# Debian 3.0 (DVD) auf Notebook (VAIO PCG-FR315M) installieren



## seril (17. Dezember 2004)

Hallo zusammenm vorab sei gesagt das ich mit Linux bisher nicht viel zu tun hatte außer 2 Monate SuSE 7.0 Linux, was ich dann aber wieder entfernt hatte da ich zurück zur Windows Oberfläche wollte. 
Ich habe mich aber nun entschieden mit Debian in die Linuxwelt einzusteigen. 

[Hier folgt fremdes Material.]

theorem State.goOffline_inv {s : State} {n : Nat} (hs : Inv s) : Inv (State.goOffline s n) := by
  unfold State.goOffline
  try dsimp only
  repeat'
    first
      | with_reducible assumption | with_reducible refine State.clearSpare_inv ?_ | with_reducible refine State.setTmap_inv ?_
      | with_reducible refine State.devEvent_inv ?_ | with_reducible refine inv_ite ?_ ?_

theorem State.tileMove_inv {s : State} {n : Nat} (hs : Inv s) : Inv (State.tileMove s n) := by
  unfold State.tileMove
  try dsimp only
  repeat'
    first
      | with_reducible assumption | with_reducible refine State.goOffline_inv ?_ | with_reducible refine State.moveToSpare_inv ?_
      | with_reducible refine inv_ite ?_ ?_

theorem State.leak_inv {s : State} {k : Nat} (hs : Inv s) : Inv (State.leak s k) := by
  unfold State.leak
  dsimp only
  refine inv_ite hs ?_
  have p := inv_parts hs
  refine inv_mk.2 ⟨p.1, p.2.1, p.2.2.1, ?_, p.2.2.2.2⟩
  have h : keysRise none s.bbx.levels.rows = true ∧ noDefault (fun _ => 0) s.bbx.levels.rows = true := by
    simpa [Table.wf] using p.2.2.2.1
  have key : ∀ (r q : Nat × Nat), (if r.1 / 256 ≠ k then some r else if r.2 ≤ 1 then none else some (r.1, r.2 - 1)) = some q →
      q.1 = r.1 ∧ (r.2 ≠ 0 → q.2 ≠ 0) := by
    intro r q e
    split at e
    · obtain rfl := Option.some.inj e; exact ⟨rfl, id⟩
    · split at e
      · exact nomatch e
      · obtain rfl := Option.some.inj e; exact ⟨rfl, fun _ => by dsimp only; omega⟩
  rw [Table.wf, Bool.and_eq_true]
  exact ⟨keysRise_filterMap_none _ (fun r q e => (key r q e).1) h.1, noDefault_filterMap _ _ _ (fun r q n e => (key r q e).2 n) h.2⟩

theorem State.bankFull_inv {s : State} (hs : Inv s) : Inv (State.bankFull s) := by
  unfold State.bankFull
  try dsimp only
  repeat'
    first
      | with_reducible assumption | with_reducible refine State.openBank_inv ?_ | with_reducible refine inv_ite ?_ ?_

theorem State.softwareRecord_inv {s : State} {src : Nat} {ev : Nat} (hs : Inv s) : Inv (State.softwareRecord s src ev) := by
  unfold State.softwareRecord
  try dsimp only
  repeat'
    first
      | with_reducible assumption | with_reducible refine State.setFld_inv ?_ | with_reducible refine State.devEvent_inv ?_
      | with_reducible refine inv_ite ?_ ?_

theorem execBucketLeak_inv {k : Fin 8} {s : State} (hs : Inv s) : InvNext (execBucketLeak k s) := by
  unfold execBucketLeak
  try dsimp only
  repeat'
    first
      | with_reducible assumption | with_reducible refine State.leak_inv ?_ | exact invNext_refused
      | with_reducible refine invNext_next ?_

theorem execSpareCopyDone_inv {c : SpareCopy} {s : State} (hs : Inv s) : InvNext (execSpareCopyDone c s) := by
  unfold execSpareCopyDone
  try dsimp only
  repeat'
    first
      | with_reducible assumption | with_reducible refine State.copyDone_inv ?_ | with_reducible refine invNext_next ?_

theorem execTileMove_inv {t : TileIx} {s : State} (hs : Inv s) : InvNext (execTileMove t s) := by
  unfold execTileMove
  try dsimp only
  repeat'
    first
      | with_reducible assumption | with_reducible refine State.tileMove_inv ?_ | exact invNext_refused
      | with_reducible refine invNext_next ?_

theorem execBbxRetire_inv {src : PtnIx} {kind : Fin 8} {index : BitVec 8} {s : State} (hs : Inv s) :
    InvNext (execBbxRetire src kind index s) := by
  unfold execBbxRetire
  try dsimp only
  repeat'
    first
      | with_reducible assumption | with_reducible refine State.retireByCommand_inv ?_ | exact invNext_refused
      | with_reducible refine invNext_next ?_
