-- ==== Sys2Proof/Laws/InvCommands.lean ====
section
/-! SUPPORT. Every definition of the commands of the engines, jobs, partitions, power and the link that answers a state keeps the invariant
`Inv` of Safety.lean: one lemma per definition, named after it with the ending _inv. -/
namespace Sys2Proof.Machine

theorem execCodeBlockDispatch_inv {d : Fin 16} {s : State} (hs : Inv s) : InvNext (execCodeBlockDispatch d s) := by
  unfold execCodeBlockDispatch
  try dsimp only
  repeat'
    first
      | with_reducible assumption | with_reducible refine State.dispatchBlock_inv ?_ | exact invNext_refused
      | with_reducible refine invNext_next ?_

theorem execHarqCombineDone_inv {d : Fin 16} {s : State} (hs : Inv s) : InvNext (execHarqCombineDone d s) := by
  unfold execHarqCombineDone
  try dsimp only
  repeat'
    first
      | with_reducible assumption | with_reducible refine State.ldCombine_inv ?_ | exact invNext_refused
      | with_reducible refine invNext_next ?_

theorem execCodeBlockEnd_inv {d : Fin 16} {err : MemErr} {s : State} (hs : Inv s) : InvNext (execCodeBlockEnd d err s) := by
  unfold execCodeBlockEnd
  try dsimp only
  repeat'
    first
      | with_reducible assumption | with_reducible refine State.ldEnd_inv ?_ | exact invNext_refused
      | with_reducible refine invNext_next ?_

theorem execPolarDispatch_inv {u : Fin 4} {s : State} (hs : Inv s) : InvNext (execPolarDispatch u s) := by
  unfold execPolarDispatch
  try dsimp only
  repeat'
    first
      | with_reducible assumption | with_reducible refine State.dispatchPolar_inv ?_ | exact invNext_refused
      | with_reducible refine invNext_next ?_

theorem execPolarEnd_inv {u : Fin 4} {err : MemErr} {s : State} (hs : Inv s) : InvNext (execPolarEnd u err s) := by
  unfold execPolarEnd
  try dsimp only
  repeat'
    first
      | with_reducible assumption | with_reducible refine State.polarEnd_inv ?_ | exact invNext_refused
      | with_reducible refine invNext_next ?_

theorem execEncodeDispatch_inv {u : Fin 8} {s : State} (hs : Inv s) : InvNext (execEncodeDispatch u s) := by
  unfold execEncodeDispatch
  try dsimp only
  repeat'
    first
      | with_reducible assumption | with_reducible refine State.dispatchEnc_inv ?_ | exact invNext_refused
      | with_reducible refine invNext_next ?_

theorem execEncodeEnd_inv {u : Fin 8} {err : MemErr} {s : State} (hs : Inv s) : InvNext (execEncodeEnd u err s) := by
  unfold execEncodeEnd
  try dsimp only
  repeat'
    first
      | with_reducible assumption | with_reducible refine State.encEnd_inv ?_ | exact invNext_refused
      | with_reducible refine invNext_next ?_

theorem State.pshareWrite_inv {s : State} {src : Nat} {p : Nat} {v : Nat} (hs : Inv s) :
    Inv (State.pshareWrite s src p v) := by
  unfold State.pshareWrite
  try dsimp only
  repeat'
    first
      | with_reducible assumption | with_reducible refine State.event_inv ?_ | with_reducible refine State.setFld_inv ?_
      | with_reducible refine inv_ite ?_ ?_

theorem execDecPshareWrite_inv {src : PtnIx} {p : PtnIx} {value : Word} {s : State} (hs : Inv s) :
    InvNext (execDecPshareWrite src p value s) := by
  unfold execDecPshareWrite
  try dsimp only
  repeat'
    first
      | with_reducible assumption | with_reducible refine State.pshareWrite_inv ?_ | exact invNext_refused
      | with_reducible refine invNext_next ?_

theorem State.decClrCnt_inv {s : State} {src : Nat} (hs : Inv s) : Inv (State.decClrCnt s src) := by
  unfold State.decClrCnt
  try dsimp only
  repeat'
    first
      | with_reducible assumption | with_reducible refine State.setReg_inv ?_ | with_reducible refine inv_ite ?_ ?_

theorem execDecClrCnt_inv {src : PtnIx} {s : State} (hs : Inv s) : InvNext (execDecClrCnt src s) := by
  unfold execDecClrCnt
  try dsimp only
  repeat'
    first
      | with_reducible assumption | with_reducible refine State.decClrCnt_inv ?_ | exact invNext_refused
      | with_reducible refine invNext_next ?_

theorem State.encClrCnt_inv {s : State} {src : Nat} (hs : Inv s) : Inv (State.encClrCnt s src) := by
  unfold State.encClrCnt
  try dsimp only
  repeat'
    first
      | with_reducible assumption | with_reducible refine State.setReg_inv ?_ | with_reducible refine inv_ite ?_ ?_

theorem execEncClrCnt_inv {src : PtnIx} {s : State} (hs : Inv s) : InvNext (execEncClrCnt src s) := by
  unfold execEncClrCnt
  try dsimp only
  repeat'
    first
      | with_reducible assumption | with_reducible refine State.encClrCnt_inv ?_ | exact invNext_refused
      | with_reducible refine invNext_next ?_

theorem State.inheritTimeout_inv {s : State} {k : Task} {i : Nat} {hjob : Nat} (hs : Inv s) :
    Inv (State.inheritTimeout s k i hjob) := by
  unfold State.inheritTimeout
  try dsimp only
  repeat'
    first
      | with_reducible assumption | with_reducible refine State.incSat_inv ?_ | with_reducible refine State.jobEvent_inv ?_
      | with_reducible refine State.failTask_inv ?_ | with_reducible refine inv_ite ?_ ?_ | split

theorem State.startSlice_inv {s : State} {t : Nat} {c : Nat} {i : Nat} (hs : Inv s) : Inv (State.startSlice s t c i) := by
  unfold State.startSlice
  try dsimp only
  repeat'
    first
      | with_reducible assumption | with_reducible refine State.inheritTimeout_inv ?_ | with_reducible refine State.modTile_inv ?_
      | with_reducible refine State.incSat_inv ?_ | with_reducible refine inv_ite ?_ ?_
      | (simp only [inv_mk]; refine inv_parts ?_) | split

theorem State.sliceExpiry_inv {s : State} {t : Nat} (hs : Inv s) : Inv (State.sliceExpiry s t) := by
  unfold State.sliceExpiry
  try dsimp only
  repeat'
    first
      | with_reducible assumption | with_reducible refine State.cutSlice_inv ?_
      | with_reducible refine State.inheritTimeout_inv ?_ | with_reducible refine inv_ite ?_ ?_ | split

theorem State.stallOnce_inv {s : State} {t : Nat} {b : Bundle} {wait : Bool} {moves : Moves} (hs : Inv s) :
    Inv (State.stallOnce s t b wait moves) := by
  unfold State.stallOnce
  try dsimp only
  repeat'
    first
      | with_reducible assumption | with_reducible refine State.modTile_inv ?_ | with_reducible refine State.endCycleOf_inv ?_
      | with_reducible refine State.startSlice_inv ?_ | with_reducible refine inv_ite ?_ ?_

theorem State.stallLost_inv {s : State} {t : Nat} {b : Bundle} {y : Bool} (hs : Inv s) : Inv (State.stallLost s t b y) := by
  unfold State.stallLost
  try dsimp only
  repeat'
    first
      | with_reducible assumption | with_reducible refine State.stallOnce_inv ?_ | with_reducible refine State.modTile_inv ?_
      | with_reducible refine State.draw_inv ?_

theorem State.beginIssue_inv {s : State} {t : Nat} {w : BitVec 256} {b : Bundle} (hs : Inv s) : Inv (State.beginIssue s t w b) := by
  unfold State.beginIssue
  try dsimp only
  repeat'
    first
      | with_reducible assumption | with_reducible refine State.draw_inv ?_ | with_reducible refine State.modTile_inv ?_
      | with_reducible refine inv_snd (by assumption) ?_ | with_reducible refine inv_fst (by assumption) ?_
      | with_reducible refine inv_ite ?_ ?_

theorem State.finishBundle_inv {s : State} {t : Nat} {i : Issuing} {b : Bundle} (hs : Inv s) :
    Inv (State.finishBundle s t i b) := by
  unfold State.finishBundle
  try dsimp only
  repeat'
    first
      | with_reducible assumption | with_reducible refine State.modTile_inv ?_ | with_reducible refine State.tileFault_inv ?_
      | with_reducible refine State.setTile_inv ?_ | with_reducible refine State.endCycle_inv ?_
      | with_reducible refine inv_ite ?_ ?_

theorem State.markDone_inv {s : State} {t : Nat} {k : Nat} (hs : Inv s) : Inv (State.markDone s t k) := by
  unfold State.markDone
  try dsimp only
  repeat' (first | with_reducible assumption | with_reducible refine State.modTile_inv ?_)

theorem State.tryFinish_inv {s : State} {t : Nat} (hs : Inv s) : Inv (State.tryFinish s t) := by
  unfold State.tryFinish
  try dsimp only
  repeat'
    first
      | with_reducible assumption | with_reducible refine State.complete_inv ?_ | with_reducible refine State.finishBundle_inv ?_
      | with_reducible refine inv_ite ?_ ?_ | split

theorem State.performSlot_inv {s : State} {t : Nat} {k : Nat} {i : Issuing} {b : Bundle} {eff : Bundle → State → State} (hs : Inv s) (heff : ∀ y0 y1, Inv y1 → Inv (eff y0 y1)) :
    Inv (State.performSlot s t k i b eff) := by
  unfold State.performSlot
  try dsimp only
  repeat'
    first
      | with_reducible assumption | with_reducible refine State.markDone_inv ?_ | with_reducible refine State.tryFinish_inv ?_
      | with_reducible refine heff _ _ ?_ | with_reducible refine inv_ite ?_ ?_

theorem State.issueSlot_inv {s : State} {t : Nat} {k : Nat} {fits : Bundle → Bool} {eff : Bundle → State → State} (hs : Inv s)
    (heff : ∀ y0 y1, Inv y1 → Inv (eff y0 y1)) :
    Inv (State.issueSlot s t k fits eff) := by
  unfold State.issueSlot
  try dsimp only
  repeat'
    first
      | with_reducible assumption | with_reducible refine MsiResult.done_inv ?_
      | with_reducible refine State.performSlot_inv ?_ ?_ | with_reducible refine State.tileFault_inv ?_
      | with_reducible refine State.stallOnce_inv ?_ | with_reducible refine State.modTile_inv ?_
      | with_reducible refine State.stallLost_inv ?_ | with_reducible refine State.beginIssue_inv ?_
      | with_reducible refine heff _ _ ?_ | with_reducible refine inv_ite ?_ ?_ | split

theorem State.elementOp_inv {s : State} {t : TileIx} {o : Nat} {eff : ESlot → State → State} (hs : Inv s) (heff : ∀ y0 y1, Inv y1 → Inv (eff y0 y1)) :
    InvNext (State.elementOp s t o eff) := by
  unfold State.elementOp
  try dsimp only
  repeat'
    first
      | with_reducible assumption | with_reducible refine State.issueSlot_inv ?_ ?_ | exact invNext_refused
      | with_reducible refine invNext_next ?_ | with_reducible refine heff _ _ ?_ | with_reducible refine invNext_ite ?_ ?_
      | with_reducible refine inv_ite ?_ ?_ | split | intro _ _ | intro _

theorem vEffect_inv {t : Nat} {e : ESlot} {s : State} (hs : Inv s) : Inv (vEffect t e s) := by
  unfold vEffect
  try dsimp only
  repeat'
    first
      | with_reducible assumption | with_reducible refine State.addCounts_inv ?_ | with_reducible refine State.addFlags_inv ?_
      | with_reducible refine State.stageWrite_inv ?_

theorem vLogged_inv {t : Nat} {kind : Nat} {e : ESlot} {s : State} (hs : Inv s) : Inv (vLogged t kind e s) := by
  unfold vLogged
  try dsimp only
  repeat'
    first
      | with_reducible assumption | with_reducible refine vEffect_inv ?_ | with_reducible refine State.numLog_inv ?_
      | with_reducible refine inv_ite ?_ ?_

theorem execEkrun_inv {t : TileIx} {s : State} (hs : Inv s) : InvNext (execEkrun t s) := by
  unfold execEkrun
  try dsimp only
  repeat'
    first
      | with_reducible assumption | with_reducible refine State.elementOp_inv ?_ ?_
      | with_reducible refine State.startKernel_inv ?_ | with_reducible refine State.modTile_inv ?_
      | with_reducible refine inv_of_some (by assumption) ?_ | exact invNext_refused | with_reducible refine invNext_next ?_
      | with_reducible refine invNext_ite ?_ ?_ | with_reducible refine inv_ite ?_ ?_ | split | intro _ _ | intro _

theorem execEwin_inv {t : TileIx} {s : State} (hs : Inv s) : InvNext (execEwin t s) := by
  unfold execEwin
  try dsimp only
  repeat'
    first
      | with_reducible assumption | with_reducible refine State.elementOp_inv ?_ ?_ | with_reducible refine vEffect_inv ?_
      | exact invNext_refused | with_reducible refine invNext_next ?_ | with_reducible refine invNext_ite ?_ ?_
      | with_reducible refine inv_ite ?_ ?_ | split | intro _ _ | intro _

theorem execEadd_inv {t : TileIx} {s : State} (hs : Inv s) : InvNext (execEadd t s) := by
  unfold execEadd
  try dsimp only
  repeat'
    first
      | with_reducible assumption | with_reducible refine State.elementOp_inv ?_ ?_ | with_reducible refine vEffect_inv ?_
      | exact invNext_refused | with_reducible refine invNext_next ?_ | with_reducible refine invNext_ite ?_ ?_
      | with_reducible refine inv_ite ?_ ?_ | split | intro _ _ | intro _

theorem execEsub_inv {t : TileIx} {s : State} (hs : Inv s) : InvNext (execEsub t s) := by
  unfold execEsub
  try dsimp only
  repeat'
    first
      | with_reducible assumption | with_reducible refine State.elementOp_inv ?_ ?_ | with_reducible refine vEffect_inv ?_
      | exact invNext_refused | with_reducible refine invNext_next ?_ | with_reducible refine invNext_ite ?_ ?_
      | with_reducible refine inv_ite ?_ ?_ | split | intro _ _ | intro _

Ich habe mir also Debian 3.0 DVD mit samt Handbuch gekauft und wollte loslegen (das ist allerdings schon knapp 2 wochen her und seitdem versuche ich krampfhaft erfolge zu verschreiben). Das Handbuch zur Hand genommen und die ersten Seiten gelesen die eigentliche Installation wollte ich dann direkt mit dem Handbuch vornehmen, also schön Schritt für Schritt, doch hier ging es schon los, einige im Handbuch beschriebene Abschnitte der Installation hatte ich gar nicht: 

Auswählen der Sprache hatte ich, doch schon ein im HB beschriebenes Intro hatte ich nicht mehr, den Status des Systemes hatte ich auch nicht mehr, wobei erwähnt wurde das dieser bei manchen Systemen so schnell überprüft ist das man ihn nicht mehr sieht. 
Die Auswahl des Tastaturlayouts hatte ich auch nicht mehr. 
So ging das Spiel weiter und ich hatte nicht wirklich die Möglichkeit mich am HB zu orientieren. 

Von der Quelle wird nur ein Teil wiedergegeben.